Postoperative Management
With an uncomplicated patient, attention to providing appropriate analgesia, monitoring fluid status and resisting the urge for immediate enteral feeds is needed. Patients should have frequent vital sign measurements during the first 24 hours and in some cases may benefit from brief stay in an intensive care unit, especially if the patient had hemodynamic instability during the operative exploration or are <12 months old. Return of bowel function largely depends on degree and duration of preoperative obstruction and overall health of the patient, but generally enteral feeds can be started within 2 or 3 days. In general, patients who underwent laparoscopic Ladd’s procedure can be fed 1 or 2 days earlier as compared to the open technique.
On the other hand, patients who have undergone Ladd’s procedure for malrotation and were discovered to have had midgut volvulus requiring bowel resection are often critically ill and require admission to a critical care unit for support (Figure 4). Parenteral nutrition is necessary if the neonate is to survive. Repeat laparatomy should be accomplished within the first 24 to 48 hours. If however the patient begins to decompensate as evident by hemodynamic instability, persistent acidosis, or necrotic-appearing stomas, return to the operating room should be much sooner than initially planned. The true incidence of recurrent midgut volvulus after Ladd’s procedure is unknown but believed to be quite low, <1%. It must be kept in mind that these patients are susceptible to adhesive bowel obstruction as well.

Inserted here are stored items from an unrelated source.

-- ==== Sys2Proof/Machine/Bus.lean ====
section
/-! DEFINITION. The application bus (R16 to R21): the address map, every register block, the XIP window and the RAMs, and the mailbox registers that
the host port shares (chapter 02). -/

namespace Sys2Proof.Machine

/-! ### Mailbox registers (R38 to R40) -/

def whoReq : Who → Requester
  | .app => .app | .host => .host

/-- R39, R43, R453: a doorbell of channel `n`. -/
def ring (who : Who) (s : State) (n : Nat) : State :=
  if chanOwner s n ≠ whoReq who then updMbx (fun m => { m with notown := setBit m.notown n true }) s
  else match at_ .idle s.mbx.chan n with
    | .idle =>
      let s1 := updMbx (fun m => { m with chan := m.chan.set n .busy }) s
      latchSet 8 (match who with | .host => updPwr (fun p => { p with hostDepth := .none }) s1 | .app => s1)
    | _ => updMbx (fun m => { m with dblate := setBit m.dblate n true }) s

/-- A write of MBX_DB. -/
def doorbells (who : Who) (v : Word) (s : State) : State := ((List.range 6).filter (fun n => bit v n)).foldl (ring who) s

/-- R39, R453: an acknowledgement of channel `n`. -/
def ackOne (who : Who) (s : State) (n : Nat) : State :=
  if chanOwner s n ≠ whoReq who then updMbx (fun m => { m with notown := setBit m.notown n true }) s
  else match at_ .idle s.mbx.chan n with
    | .done =>
      let s1 := updMbx (fun m => { m with chan := m.chan.set n .idle }) s
      match who with | .host => hostSleeps n s1 | .app => s1
    | _ => s

/-- A write of MBX_ACK. -/
def acks (who : Who) (v : Word) (s : State) : State := ((List.range 8).filter (fun n => bit v n)).foldl (ackOne who) s

def chanCode : ChanState → Nat
  | .idle => 0 | .busy => 1 | .done => 2

/-- MBX_STAT. -/
def mbxStat (s : State) : Nat := ((List.range 8).map (fun n => chanCode (at_ .idle s.mbx.chan n) * 4 ^ n)).sum + 2 ^ 16 * b2n s.mbx.netrdy

def mbxErr (s : State) : Nat := s.mbx.dblate.toNat + 2 ^ 8 * s.mbx.reqwr.toNat + 2 ^ 16 * s.mbx.notown.toNat
def mbxOwn (s : State) : Nat := s.mbx.own.toNat + 2 ^ 7 + 2 ^ 8 * b2n (ch7Active s)

def mbxRead (s : State) (off : Nat) : Nat :=
  match off with
  | 0x04 => mbxStat s
  | 0x0C => s.mbx.ien.toNat
  | 0x10 => mbxErr s
  | 0x14 => mbxOwn s
  | _ => 0

def mbxWrite (who : Who) (off : Nat) (v : Word) (s : State) : State :=
  match off with
  | 0x00 => doorbells who v s
  | 0x08 => acks who v s
  | 0x0C => updMbx (fun m => { m with ien := v.extractLsb' 0 8 }) s
  | 0x10 => updMbx (fun m => { m with dblate := m.dblate &&& ~~~(v.extractLsb' 0 8), reqwr := m.reqwr &&& ~~~(v.extractLsb' 8 8),
                                       notown := m.notown &&& ~~~(v.extractLsb' 16 8) }) s
  | _ => s

/-- R40: the BUSY channel in whose request buffer an address lies. -/
def busyBuffer (s : State) (a : Nat) : Option Nat :=
  if sharedBase ≤ a ∧ a < sharedBase + 0x1000 ∧ (a - sharedBase) % 0x200 < 0x100 ∧ chanBusy s ((a - sharedBase) / 0x200) then
    some ((a - sharedBase) / 0x200)
  else none

/-- A write to RAM by the core or the host: a BUSY channel's request buffer takes nothing (R40). -/
def ramWrite (a : Nat) (l : List Byte) (s : State) : State :=
  match busyBuffer s a with
  | some n => updMbx (fun m => { m with reqwr := setBit m.reqwr n true }) s
  | none => wrBytes s a l

/-! ### Queue ports (R16, R7) -/

/-- A read of register `off` of queue `q`'s port; none when a POP stalls. -/
def qmRead (m : Master) (q off : Nat) (rd : Option Nat) (s : State) : State × Option Nat :=
  if !queuePresent s q then (s, some 0)
  else match off with
    | 0x4 => portPop m q .none rd s
    | 0x8 => (s, some (queueStatus s q))
    | 0xC => (s, some (queueLimit s q))
    | _ => (s, some 0)

def qmWrite (m : Master) (q off : Nat) (v : Word) (s : State) : State :=
  if !queuePresent s q then s
  else match off with
    | 0x0 => portPush q v s
    | 0x4 => portLand m q v s
    | 0x8 => clearStatus q v s
    | _ => s

/-! ### SYSCTL -/

def clkStat (s : State) : Nat :=
  let c := s.clk
  b2n c.xordy + 2 * b2n c.plllock + 4 * b2n c.rootsrc + 8 * b2n c.tcxo + 16 * b2n c.rootfail + 32 * b2n c.lfxrdy

def mtimeStat (s : State) : Nat :=
  b2n (s.clk.rate != .held) + 2 * b2n s.clk.sync + 4 * b2n s.clk.slow + 8 * b2n s.clk.gap

def rstCause (s : State) : Nat := s.boot.causeApp + 16 * s.boot.causeNet + 256 * b2n s.boot.simul + 2 ^ 16 * s.boot.hist.toNat

def bootStat (s : State) : Nat :=
  let b := s.boot
  b.optCopy + 4 * b2n b.repaired + 8 * b2n b.merged + 16 * b2n b.imgFull + 32 * b2n b.migrated + 64 * b2n b.setDef + 128 * b2n b.forced

def sysctlRead (off : Nat) (s : State) : State × Nat :=
  match off with
  | 0x04 => (s, (Config.devcap s.dev.variant).toNat)
  | 0x10 => (s, clkStat s)
  | 0x14 => (s, s.clk.scalCount + 2 ^ 31 * b2n s.clk.scalValid)
  | 0x18 => mtimeLoRead s
  | 0x1C => (s, s.clk.mtimeHi)
  | 0x20 => (s, mtimeStat s)
  | 0x24 => (s, rstCause s)
  | 0x2C => (s, bootStat s)
  | _ => (s, 0)

def sysctlWrite (off : Nat) (v : Word) (s : State) : State :=
  match off with
  | 0x10 => updClk (fun c => { c with rootfail := c.rootfail && !bit v 4 }) s
  | 0x20 => updClk (fun c => { c with gap := c.gap && !bit v 3 }) s
  | 0x24 => updBoot (fun b => { b with hist := b.hist &&& ~~~(v.extractLsb' 16 9) }) s
  | 0x28 => corerstWrite v s
  | _ => s

/-! ### PWR -/

def pwrRead (s : State) (off : Nat) : Nat :=
  match off with
  | 0x00 => pwrModeReg s
  | 0x04 => depthCode s.pwr.sleepDepth
  | 0x08 => pwrStatReg s
  | 0x0C => pwrWakeEnReg s
  | 0x10 => s.pwr.latch.toNat
  | 0x14 => s.pwr.wakeApp.toNat
  | 0x18 => pwrRetainReg s
  | 0x1C => s.pwr.wakeAt % 2 ^ 32
  | 0x20 => s.pwr.wakeAtHi + 2 ^ 31 * b2n s.pwr.armed
  | 0x24 => pwrAcctReg s
  | 0x28 => pwrRefuserReg s
  | 0x2C => pwrLwReg s
  | 0x30 => s.pwr.lwMtime % 2 ^ 32
  | 0x34 => s.pwr.lwMtime / 2 ^ 32
  | 0x38 => s.pwr.lwRtc
  | _ => 0

def pwrWrite (off : Nat) (v : Word) (s : State) : State :=
  match off with
  | 0x04 => sleepWrite v s
  | 0x0C => wakeEnWrite v s
  | 0x10 => updPwr (fun p => { p with latch := p.latch &&& ~~~(v.extractLsb' 0 10 &&& 0x0B7) }) s
  | 0x14 => updPwr (fun p => { p with wakeApp := v.extractLsb' 0 10 }) s
  | 0x18 => updPwr (fun p => { p with retainApp := v.extractLsb' 0 8 }) s
  | 0x1C => wakeAtWrite v s
  | 0x20 => updPwr (fun p => { p with wakeAtHi := v.toNat % 2 ^ 24 }) s
  | 0x3C => if bit v 0 then acctClear s else s
  | _ => s

/-! ### RTC (R561) -/

def Alarm.timeReg (a : Alarm) : Nat :=
  at_ 0 a.vals 0 + 2 ^ 8 * at_ 0 a.vals 1 + 2 ^ 16 * at_ 0 a.vals 2 + 2 ^ 24 * bits a.mask.toNat 0 3
def Alarm.dateReg (a : Alarm) : Nat :=
  at_ 0 a.vals 3 + 2 ^ 8 * at_ 0 a.vals 4 + 2 ^ 12 * at_ 0 a.vals 5 + 2 ^ 24 * bits a.mask.toNat 3 3 + 2 ^ 31 * b2n a.en
def Alarm.setTime (a : Alarm) (n : Nat) : Alarm :=
  { a with vals := [bits n 0 6, bits n 8 6, bits n 16 5] ++ a.vals.drop 3, mask := BitVec.ofNat 6 (bits n 24 3 + 8 * bits a.mask.toNat 3 3) }
def Alarm.setDate (a : Alarm) (n : Nat) : Alarm :=
  { a with vals := a.vals.take 3 ++ [bits n 0 5, bits n 8 4, bits n 12 12], mask := BitVec.ofNat 6 (bits a.mask.toNat 0 3 + 8 * bits n 24 3),
           en := n.testBit 31 }

/-- A register read of a core; the time registers freeze (R554). -/
def rtcRegRead (off : Nat) (s : State) : State × Nat :=
  if off < 0x20 ∧ off % 4 = 0 then rtcRead false (off / 4) s
  else match off with
    | 0x28 => (s, rtcStat s false)
    | 0x2C => (s, s.rtc.bkstamp)
    | 0x30 => (s, s.rtc.alm0.timeReg)
    | 0x34 => (s, s.rtc.alm0.dateReg)
    | 0x38 => (s, s.rtc.alm1.timeReg)
    | 0x3C => (s, s.rtc.alm1.dateReg)
    | _ => (s, 0)

def rtcRegWrite (off : Nat) (v : Word) (s : State) : State :=
  if off < 0x20 ∧ off % 4 = 0 then rtcStage false (off / 4) v.toNat s
  else match off with
    | 0x20 => rtcSet false v.toNat s
    | 0x24 => rtcThaw false v s
    | 0x28 => rtcStatWrite false v s
    | 0x30 => updRtc (fun r => { r with alm0 := r.alm0.setTime v.toNat }) s
    | 0x34 => updRtc (fun r => { r with alm0 := r.alm0.setDate v.toNat }) s
    | 0x38 => updRtc (fun r => { r with alm1 := r.alm1.setTime v.toNat }) s
    | 0x3C => updRtc (fun r => { r with alm1 := r.alm1.setDate v.toNat }) s
    | _ => s

/-! ### PADS (R468, R645 to R647) -/

/-- R645: what drives a pin: a serial engine's signal, or a timer. -/
inductive PinUse where
  | gpio
  | ain
  /-- engine number and signal 0 A to 3 D -/ | se (n signal : Nat)
  | tmr (n : Nat)
  deriving DecidableEq, Repr

def pinUse (s : State) (pin : Nat) : PinUse :=
  match bits s.pads.live.func.toNat (2 * pin) 2 with
  | 0 => .gpio
  | 1 =>
    if pin < 8 then .se (pin / 4) (pin % 4)
    else if pin < 12 then .tmr (pin - 8)
    else .se ((pin - 12) / 4) (pin % 4)
  | _ =>
    if pin < 2 then .tmr pin
    else if pin = 4 ∨ pin = 5 then .tmr (pin - 2)
    else if pin = 10 then .se 0 3
    else if pin = 11 then .se 1 3
    else .ain

/-- R652: the signal is an output that the engine drives push-pull. -/
def Se.drives (e : Se) (signal : Nat) : Bool :=
  e.en && (match e.role, signal with
    | 0, 0 => true | 0, 1 => true | 0, 3 => bit e.ctl 6
    | 2, 0 => true | 2, 2 => bit e.ctl 13
    | _, _ => false)

/-- R646: the level of an input: what drives it from outside, its pull, or an undefined level. -/
def inputLevel (s : State) (pin : Nat) : State × Bool :=
  if bit s.pads.driven pin then (s, bit s.pads.level pin)
  else match bits s.pads.live.pull.toNat (2 * pin) 2 with
    | 1 => (s, false)
    | 2 => (s, true)
    | _ => let f := fresh s; (f.2, f.1 % 2 == 1)

/-- The level of a pin in PADS_IN. The level a serial engine gives its outputs while it works is its own (log 123). -/
def pinLevel (s : State) (pin : Nat) : State × Bool :=
  match pinUse s pin with
  | .ain => (s, false)
  | .gpio => if bit s.pads.live.dir pin then (s, bit s.pads.live.out pin) else inputLevel s pin
  | .se n k =>
    if !(seOf s n).drives k then inputLevel s pin
    else if (seOf s n).role = 0 ∧ k = 3 then (s, !((seOf s n).phase == .transfer || (seOf s n).csHeld))
    else let f := fresh s; (f.2, f.1 % 2 == 1)
  | .tmr n => let t := tmrOf s n; if t.en && t.mode != 2 then (s, t.out != bit t.ctl 14) else inputLevel s pin

/-- PADS_IN. -/
def padsIn (s : State) : State × Nat :=
  (List.range (Config.gpio s.dev.variant)).foldl (fun a n => let r := pinLevel a.1 n; (r.1, a.2 + 2 ^ n * b2n r.2)) (s, 0)

/-- R468: a write of a 2-bit field per pin: a reserved code leaves its field, and pins the variant lacks take nothing (R7). -/
def padFields (pins : Nat) (bad : Nat → Nat → Bool) (first count v : Nat) (old : BitVec 40) : BitVec 40 :=
  (List.range count).foldl (fun a i =>
    let p := first + i
    let c := bits v (2 * i) 2
    if pins ≤ p || bad p c then a else setBit (setBit a (2 * p) (c.testBit 0)) (2 * p + 1) (c.testBit 1)) old

def pullBad (_ c : Nat) : Bool := c == 3
/-- R645: code 3, and code 2 on GPIO12 to GPIO19. -/
def funcBad (p c : Nat) : Bool := c == 3 || (c == 2 && decide (12 ≤ p))

def padsRead (off : Nat) (s : State) : State × Nat :=
  let r := s.pads.regs
  match off with
  | 0x00 => (s, 2 * b2n s.pads.shadow.isSome)
  | 0x04 => (s, r.dir.toNat)
  | 0x08 => (s, r.out.toNat)
  | 0x14 => padsIn s
  | 0x18 => (s, bits r.pull.toNat 0 32)
  | 0x1C => (s, bits r.pull.toNat 32 8)
  | 0x20 => (s, bits r.func.toNat 0 32)
  | 0x24 => (s, bits r.func.toNat 32 8)
  | 0x28 => (s, s.pads.wakeEn.toNat)
  | 0x2C => (s, s.pads.wakePol.toNat)
  | 0x30 => (s, s.pads.wakeFlag.toNat)
  | _ => (s, 0)

def padsWrite (off : Nat) (v : Word) (s : State) : State :=
  let pins := Config.gpio s.dev.variant
  let m : BitVec 20 := v.extractLsb' 0 20 &&& pinMask s
  match off with
  | 0x00 => padsRelease v s
  | 0x04 => updPads (fun r => { r with dir := m }) s
  | 0x08 => updPads (fun r => { r with out := m }) s
  | 0x0C => outSet v s
  | 0x10 => outClr v s
  | 0x18 => updPads (fun r => { r with pull := padFields pins pullBad 0 16 v.toNat r.pull }) s
  | 0x1C => updPads (fun r => { r with pull := padFields pins pullBad 16 4 v.toNat r.pull }) s
  | 0x20 => updPads (fun r => { r with func := padFields pins funcBad 0 16 v.toNat r.func }) s
  | 0x24 => updPads (fun r => { r with func := padFields pins funcBad 16 4 v.toNat r.func }) s
  | 0x28 => { s with pads := { s.pads with wakeEn := m } }
  | 0x2C => { s with pads := { s.pads with wakePol := m } }
  | 0x30 => { s with pads := { s.pads with wakeFlag := s.pads.wakeFlag &&& ~~~(v.extractLsb' 0 20) } }
  | _ => s

/-! ### Sensor I/O (R658, R662, R664, R667) -/

def seRead (n off : Nat) (s : State) : State × Nat :=
  let e := seOf s n
  match off with
  | 0x00 => (s, e.ctl.toNat)
  | 0x04 => (s, e.div.toNat)
  | 0x08 => (s, e.xfer.toNat)
  | 0x0C => (updSe n (fun x => x.pop.1) s, e.pop.2)
  | 0x14 => (s, e.stat)
  | 0x18 => (s, e.ien.toNat)
  | _ => (s, 0)

/-- R658: SEn_GO. -/
def seGo (n : Nat) (v : Word) (s : State) : State :=
  let s1 := if bit v 0 then updSe n Se.go s else s
  let s2 := if bit v 1 then updSe n Se.abort s1 else s1
  if bit v 2 then updSe n Se.busclr s2 else s2

def seWrite (n off : Nat) (v : Word) (s : State) : State :=
  match off with
  | 0x00 => updSe n (fun e => e.config .ctl v) s
  | 0x04 => updSe n (fun e => e.config .div v) s
  | 0x08 => updSe n (fun e => e.config .xfer v) s
  | 0x0C => updSe n (fun e => e.push (v.extractLsb' 0 8)) s
  | 0x10 => seGo n v s
  | 0x14 => updSe n (fun e => e.clear v) s
  | 0x18 => updSe n (fun e => { e with ien := v.extractLsb' 0 3 }) s
  | _ => s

FIGURE 4 • A 21-month-old male with malrotation and midgut volvulus.
TAKE HOME POINTS
· All children with bilious emesis should be suspected of having malrotation with midgut volvulus until proven otherwise.
· Older children and adults with malrotation often complain of chronic intermittent abdominal pain, cramps, nausea, and vomiting.
· A thorough history and physical examination are absolutely necessary with particular attention to vital signs, weight, fluid status, and evidence of peritonitis.
· A hypotensive neonate with bilious emesis and peritonitis should immediately be taken to the operating room for exploration.
· The upper gastrointestinal series with documentation of the duodenojejunal position is the imaging modality of choice.
· Ladd’s procedure is the procedure of choice for correction of malrotation.
· Laparoscopic Ladd’s procedure is safe and effective but requires advanced laparoscopic training, and one should have a low threshold to convert to open technique.
· Bowel resection, second-look laparotomy, and an open abdomen may be necessary depending on the viability of the bowel.
· Parenteral nutrition is necessary postoperatively in neonates who underwent significant bowel resection.